How AI voice agents could support safer medication routines
AI voice agents can make adherence support more interactive than a one-way reminder. A system could call at scheduled times, confirm whether a patient took a medication, ask if the patient is confused, explain general information from an approved care plan, and route unresolved questions back to a clinician or pharmacist. The safest version of that workflow is bounded. The AI should not improvise medication changes. It should not tell a patient to start, stop, double, or substitute medications. It should be able to say, in effect: "This is what your care plan says. Here is the plain-language reason. If you missed a dose or feel a concerning symptom, I can help connect you with the right person." That distinction is central for SpeechSage. Healthcare voice AI should be designed around approved workflows, auditability, escalation, and human review. For medication adherence, the practical opportunity is to reduce avoidable confusion and surface issues earlier, not to replace clinical judgment.

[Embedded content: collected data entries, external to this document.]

theorem stepBy_copy {s t : State} (hcopy : y.cores[k]? = some s) (hstep : st s = .next t) :
    System.stepBy st k y = .next ⟨y.cores.set k t⟩ := by
  rw [System.stepBy, hcopy]
  dsimp only
  rw [hstep]

/-- A step of one copy that answers has replaced that copy by its next state, if its port has one. -/
theorem stepBy_cases (h : System.stepBy st k y = .next z) :
    (y.cores[k]? = none ∧ z = y) ∨ ∃ s t, y.cores[k]? = some s ∧ st s = .next t ∧ z = ⟨y.cores.set k t⟩ := by
  unfold System.stepBy at h
  split at h
  · next hcopy =>
    cases h
    exact Or.inl ⟨hcopy, rfl⟩
  · next s hcopy =>
    split at h
    · next t hstep =>
      cases h
      exact Or.inr ⟨s, t, hcopy, hstep, rfl⟩
    · cases h
    · cases h

/-! ### Two different copies -/

theorem stepBy_keeps_others (hjk : j ≠ k) (h : System.stepBy st j y = .next z) : z.cores[k]? = y.cores[k]? := by
  rcases stepBy_cases h with ⟨-, rfl⟩ | ⟨s, t, -, -, rfl⟩
  · rfl
  · exact List.getElem?_set_ne hjk

/-- What copy `j` does is the same after the copy on another port was replaced. -/
theorem stepBy_set_other (hjk : j ≠ k) (h : System.stepBy st j y = .next z) (u : State) :
    System.stepBy st j ⟨y.cores.set k u⟩ = .next ⟨z.cores.set k u⟩ := by
  have hj : (y.cores.set k u)[j]? = y.cores[j]? := List.getElem?_set_ne hjk.symm
  rcases stepBy_cases h with ⟨hcopy, rfl⟩ | ⟨s, t, hcopy, hstep, rfl⟩
  · exact stepBy_noCopy (hj.trans hcopy)
  · rw [stepBy_copy (hj.trans hcopy) hstep, List.set_comm _ _ hjk]

theorem stepBy_exchange {u : System} (hjk : j ≠ k) (hj : System.stepBy st j y = .next z)
    (hk : System.stepBy st k z = .next u) :
    ∃ x, System.stepBy st k y = .next x ∧ System.stepBy st j x = .next u := by
  have hsame := stepBy_keeps_others hjk hj
  rcases stepBy_cases hk with ⟨hcopy, rfl⟩ | ⟨s, t, hcopy, hstep, rfl⟩
  · exact ⟨y, stepBy_noCopy (hsame.symm.trans hcopy), hj⟩
  · exact ⟨_, stepBy_copy (hsame.symm.trans hcopy) hstep, stepBy_set_other hjk hj t⟩

end

end Sys2Proof.Machine

open Sys2Proof Sys2Proof.Machine

/-- Settles O58: copies share nothing, so this holds of any step function, the machine's own included. -/
theorem copiesDoNotDisturbEachOther : Obligations.CopiesDoNotDisturbEachOther :=
  fun _ _ _ _ hjk hj => ⟨stepBy_keeps_others hjk hj, fun _ hk => stepBy_exchange hjk hj hk⟩
end
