-- ==== Sys2Proof/Word.lean ====
section
/-! DEFINITION. The word types of the core (10_state.md R20, R25, R27; 30_encoding.md R81). -/

namespace Sys2Proof

/-- A memory byte and a general register's contents: 8 bits, unsigned (R20, R32). -/
abbrev Byte := BitVec 8

/-- An instruction word, `PC`, `I` and `SP`: 16 bits, unsigned (R25, R27, R28, R80). -/
abbrev Word := BitVec 16

/-- The 12-bit address immediate `nnn` (R81). -/
abbrev Imm12 := BitVec 12

/-- A nibble of an instruction word (R8). -/
abbrev Nibble := BitVec 4

/-- A general-register index, 0 to 15 (R20). -/
abbrev Reg := Fin 16

end Sys2Proof
end

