-- ==== Sys2Proof/WellFormed.lean ====
section
/-! DEFINITION. Which terms of `Instr` some instruction word stands for, under a value of `BNNN_MODE`
(30_encoding.md R86, R88). The operand types already hold every operand in its field, so two checks remain:
`unknown` carries a word outside the catalogue, and `jpV0` exists only with `BNNN_MODE = JumpV0`. -/

namespace Sys2Proof

/-- One row of the opcode table: the word `w` belongs to it when `w &&& mask = match`. -/
structure OpRow where
  mask : Word
  bits : Word
deriving DecidableEq, Repr

/-- Whether a word carries the fixed bits of a row. -/
def OpRow.fits (r : OpRow) (w : Word) : Bool := w &&& r.mask == r.bits

/-- The rows with a 4-bit or 16-bit key (R84, leading nibbles 0 to 7, A, C, D). -/
def plainRows : List OpRow :=
  [⟨0xFFFF, 0x00E0⟩, ⟨0xFFFF, 0x00EE⟩, ⟨0xF000, 0x1000⟩, ⟨0xF000, 0x2000⟩, ⟨0xF000, 0x3000⟩, ⟨0xF000, 0x4000⟩,
   ⟨0xF000, 0x6000⟩, ⟨0xF000, 0x7000⟩, ⟨0xF000, 0xA000⟩, ⟨0xF000, 0xC000⟩, ⟨0xF000, 0xD000⟩]

/-- The rows keyed by the leading and the last nibble (R84, families 5, 8, 9). -/
def registerRows : List OpRow :=
  [⟨0xF00F, 0x5000⟩, ⟨0xF00F, 0x8000⟩, ⟨0xF00F, 0x8001⟩, ⟨0xF00F, 0x8002⟩, ⟨0xF00F, 0x8003⟩, ⟨0xF00F, 0x8004⟩,
   ⟨0xF00F, 0x8005⟩, ⟨0xF00F, 0x8006⟩, ⟨0xF00F, 0x8007⟩, ⟨0xF00F, 0x800E⟩, ⟨0xF00F, 0x9000⟩]

/-- The rows keyed by the leading nibble and the trailing byte (R84, families E, F). -/
def trailingRows : List OpRow :=
  [⟨0xF0FF, 0xE09E⟩, ⟨0xF0FF, 0xE0A1⟩, ⟨0xF0FF, 0xF007⟩, ⟨0xF0FF, 0xF00A⟩, ⟨0xF0FF, 0xF015⟩, ⟨0xF0FF, 0xF018⟩,
   ⟨0xF0FF, 0xF01E⟩, ⟨0xF0FF, 0xF029⟩, ⟨0xF0FF, 0xF033⟩, ⟨0xF0FF, 0xF055⟩, ⟨0xF0FF, 0xF065⟩]

/-- The row of `JP V0, nnn`, present only with `BNNN_MODE = JumpV0` (R118). -/
def jumpV0Rows : BnnnMode → List OpRow
  | .unknown => []
  | .jumpV0  => [⟨0xF000, 0xB000⟩]

/-- Every row of the table but UNKNOWN's. -/
def catalogue (m : BnnnMode) : List OpRow := plainRows ++ registerRows ++ trailingRows ++ jumpV0Rows m

/-- Whether a word matches a catalogued pattern. -/
def catalogued (m : BnnnMode) (w : Word) : Bool := (catalogue m).any (fun r => r.fits w)

/-- The check of a term: `unknown` only over the UNKNOWN space (R86), `jpV0` only where `Bnnn` is a jump (R88). -/
def Instr.wf (m : BnnnMode) (i : Instr) : Bool :=
  match i with
  | .unknown w => !catalogued m w
  | .jpV0 _    => m == .jumpV0
  | .cls | .ret | .jp _ | .call _ | .seKk _ _ | .sneKk _ _ | .seVy _ _ | .ldKk _ _ | .addKk _ _ | .ldVy _ _
  | .orVy _ _ | .andVy _ _ | .xorVy _ _ | .addVy _ _ | .subVy _ _ | .shr _ _ | .subnVy _ _ | .shl _ _ | .sneVy _ _
  | .ldI _ | .rnd _ _ | .drw _ _ _ | .skp _ | .sknp _ | .ldVxDt _ | .ldVxK _ | .ldDtVx _ | .ldStVx _ | .addI _
  | .ldF _ | .ldB _ | .dump _ | .load _ => true

end Sys2Proof
end

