-- ==== Sys2Proof/Machine/Abstraction.lean ====
section
/-! DEFINITION. The relation of 60_exceptions.md R285 that abstracts the tick scheduler's pacing away. -/

namespace Sys2Proof.Machine

/-- The moves R285 allows between instruction steps, from a state whose `RUN` is not FATAL. -/
inductive Move : State → State → Prop where
  /-- (a) one `Step` when RUNNING. -/
  | instr (s t : State) : s.run = .running → instrStep s = .next t → Move s t
  /-- (b) `KEYS <- any 16 bits`. -/
  | sample (s : State) (keys : BitVec 16) : s.isFatal = false → Move s { s with keys := keys }
  /-- (c) `DT <- DT − 1` when `DT > 0`. -/
  | decrement (s : State) : s.isFatal = false → s.dt ≠ 0 → Move s { s with dt := s.dt - 1 }
  /-- (d) the resume when halted and some key is pressed. -/
  | resume (s : State) : s.run = .haltedForKey → s.keys ≠ 0 → Move s s.resumeIfKey

/-- The state without its pacing: the two accumulators of R36 and the model's own record of ticks. -/
def State.unpaced (s : State) : State := { s with cycleAcc := 0, timerAcc := 0, batch := none, inputs := [] }

end Sys2Proof.Machine
end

Where refills, wearables, and dispensers may fit next
The episode also looks ahead to combinations of AI with other tools: wearable devices, smart medication dispensers, refill workflows, and prescription renewal pilots. A voice agent by itself can help with reminders and education. A connected workflow could notice patterns: a refill is late, a patient reports confusion repeatedly, a dispenser shows missed doses, or a wearable signal suggests a concern that deserves follow-up. That future needs careful design. More automation is not automatically safer. Medication data is sensitive, older adults deserve consent and dignity, and clinicians need reliable signals rather than noisy alerts. The right model is a human-in-the-loop system that makes routine support easier while escalating the moments that require professional attention. Utah's AI prescription renewal pilot, discussed in the episode summary, is one example of the broader direction: AI systems may take on more structured intake and renewal support for chronic medications. Whether those workflows succeed will depend on oversight, clear scope, documentation, and the ability to hand off safely when a case is no longer routine.
What healthcare teams should take from this episode
Medication adherence is a workflow problem, an education problem, and a relationship problem. A patient needs to remember the dose, understand the reason, trust the plan, and know what to do when something does not make sense. AI can help with parts of that work. It can repeat instructions patiently, call at the right time, adapt explanations to the patient's level of understanding, and make it easier for staff to see where follow-up is needed. But the goal should never be an autonomous medical authority. The goal should be a safer support layer around patients, caregivers, pharmacists, and clinicians. For healthcare AI builders, medication adherence is a useful test case. If the system can stay grounded, explain clearly, respect scope, and escalate responsibly, it may help solve a problem that has been hiding in plain sight for decades.